**Required work**
Starting at the first line of the data below, write out each line exactly until you reach the line containing "be16 i ++ [w]⟩)", and include that line too.

**Stored items**

=-=-=

/-- The port and the frame of a host command (10.9); none for an event row. -/
def encodeFrame : Instr → Option (Port × Frame)
  | .nop p q => some (p, ⟨Opcode.nop.code, q, []⟩)
  | .queryPort p q => some (p, ⟨Opcode.queryPort.code, q, []⟩)
  | .setNoticeMask p q k => some (p, ⟨Opcode.setNoticeMask.code, q, [k]⟩)
  | .claim p q r i w => some (p, ⟨Opcode.claim.code, q, [r] ++ be16 i ++ [w]⟩)
  | .release p q r g => some (p, ⟨Opcode.release.code, q, [r] ++ be16 g⟩)
  | .renew p q r g => some (p, ⟨Opcode.renew.code, q, [r] ++ be16 g⟩)
  | .renewAll p q => some (p, ⟨Opcode.renewAll.code, q, []⟩)
  | .seize p q r i => some (p, ⟨Opcode.seize.code, q, [r] ++ be16 i⟩)
  | .cancelWait p q r => some (p, ⟨Opcode.cancelWait.code, q, [r]⟩)
  | .queryLease p q r => some (p, ⟨Opcode.queryLease.code, q, [r]⟩)
  | .append p q n g seg => some (p, ⟨Opcode.append.code, q, [n] ++ be16 g ++ seg⟩)
  | .replace p q n g o seg => some (p, ⟨Opcode.replace.code, q, [n] ++ be16 g ++ [o] ++ seg⟩)
  | .flush p q n g => some (p, ⟨Opcode.flush.code, q, [n] ++ be16 g⟩)
  | .cut p q n g => some (p, ⟨Opcode.cut.code, q, [n] ++ be16 g⟩)
  | .setLeg p q n g d pat e => some (p, ⟨Opcode.setLeg.code, q, [n] ++ be16 g ++ [d, pat, e]⟩)
  | .queryLeg p q n => some (p, ⟨Opcode.queryLeg.code, q, [n]⟩)
  | .queryOutput p q n => some (p, ⟨Opcode.queryOutput.code, q, [n]⟩)
  | .rearm p q n g => some (p, ⟨Opcode.rearm.code, q, [n] ++ be16 g⟩)
  | .queryTrip p q => some (p, ⟨Opcode.queryTrip.code, q, []⟩)
  | .setPeriod p q g v => some (p, ⟨Opcode.setPeriod.code, q, be16 g ++ be16 v⟩)
  | .setCarrier p q g m e => some (p, ⟨Opcode.setCarrier.code, q, be16 g ++ [m, e]⟩)
  | .start p q g => some (p, ⟨Opcode.start.code, q, be16 g⟩)
  | .stop p q g => some (p, ⟨Opcode.stop.code, q, be16 g⟩)
  | .setSyncLimit p q g l => some (p, ⟨Opcode.setSyncLimit.code, q, be16 g ++ be16 l⟩)
  | .queryCarrier p q => some (p, ⟨Opcode.queryCarrier.code, q, []⟩)
  | .querySync p q => some (p, ⟨Opcode.querySync.code, q, []⟩)
  | .setChannel p q c g m fl md ie e =>
    some (p, ⟨Opcode.setChannel.code, q, [c] ++ be16 g ++ [m, fl] ++ be16 md ++ [ie, e]⟩)
  | .setPosition p q c g v => some (p, ⟨Opcode.setPosition.code, q, [c] ++ be16 g ++ be16 v⟩)
  | .queryChannel p q c => some (p, ⟨Opcode.queryChannel.code, q, [c]⟩)
  | .subscribe p q c k => some (p, ⟨Opcode.subscribe.code, q, [c, k]⟩)
  | .readSnapshot p q => some (p, ⟨Opcode.readSnapshot.code, q, []⟩)
  | .unknown p q code args => some (p, ⟨code, q, args⟩)
  | .statusCapture _ | .commandTransaction _ _ _ | .fetchResponse _ _ | .fetchNotice _ _
  | .framingFault _ _ | .presenceFall _ | .presenceRise _ | .resetAssert _ | .resetRelease _
  | .carrierTick | .periodBoundary | .segmentLengthExpiry _ | .syncBreak _ | .escalation _
  | .rearmCompletion _ | .leaseTick | .leaseExpiry _ | .trip0Active | .trip0Inactive
  | .trip1Active | .trip1Inactive | .disarm | .armHigh | .sideTurnOn _ _ | .quadInputChange _ _ _
  | .stepDirEdge _ _ | .upDownEdge _ _ _ | .indexEdge _ | .captureEdge _ | .intervalTick _
  | .stall _ | .captureSaturation _ | .acceptedLevelChange _ _ _ _ | .fetchFrameFixed _ _ => none

/-! ### CRC and frame check (R162, R163) -/

/-- One bit of the CRC with generator x^16 + x^12 + x^5 + 1, not reflected (R162). -/
def crcBit (c : Half) : Half := if c.msb then (c <<< 1) ^^^ 0x1021 else c <<< 1

/-- `n` bits of the CRC. -/
def crcBits : Nat → Half → Half
  | 0, c => c
  | n + 1, c => crcBits n (crcBit c)

/-- One byte of the CRC, most significant bit first. -/
def crcByte (c : Half) (b : Byte) : Half := crcBits 8 (c ^^^ (b.setWidth 16 <<< 8))

/-- The CRC-16 of a frame, from its LEN byte through the last byte before the CRC (R162). -/
def crc16 (bytes : List Byte) : Half := bytes.foldl crcByte 0xFFFF

/-- A frame's bytes closed by their CRC, high byte first (R162). -/
def withCrc (bytes : List Byte) : List Byte := bytes ++ be16 (crc16 bytes)

/-- The bytes of a command frame: LEN, CODE, SEQ, arguments, CRC (10.9). -/
def Frame.bytes (f : Frame) : List Byte :=
  withCrc (BitVec.ofNat 8 (2 + f.args.length) :: f.code :: f.seq :: f.args)

/-- The outcome of the framing and CRC checks of R163. -/
inductive FrameCheck where
  | framing
  | crcFault
  | good (f : Frame)
  deriving DecidableEq, Repr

=-=-=

**Expected answer**
/-- The port and the frame of a host command (10.9); none for an event row. -/
def encodeFrame : Instr → Option (Port × Frame)
  | .nop p q => some (p, ⟨Opcode.nop.code, q, []⟩)
  | .queryPort p q => some (p, ⟨Opcode.queryPort.code, q, []⟩)
  | .setNoticeMask p q k => some (p, ⟨Opcode.setNoticeMask.code, q, [k]⟩)
  | .claim p q r i w => some (p, ⟨Opcode.claim.code, q, [r] ++ be16 i ++ [w]⟩)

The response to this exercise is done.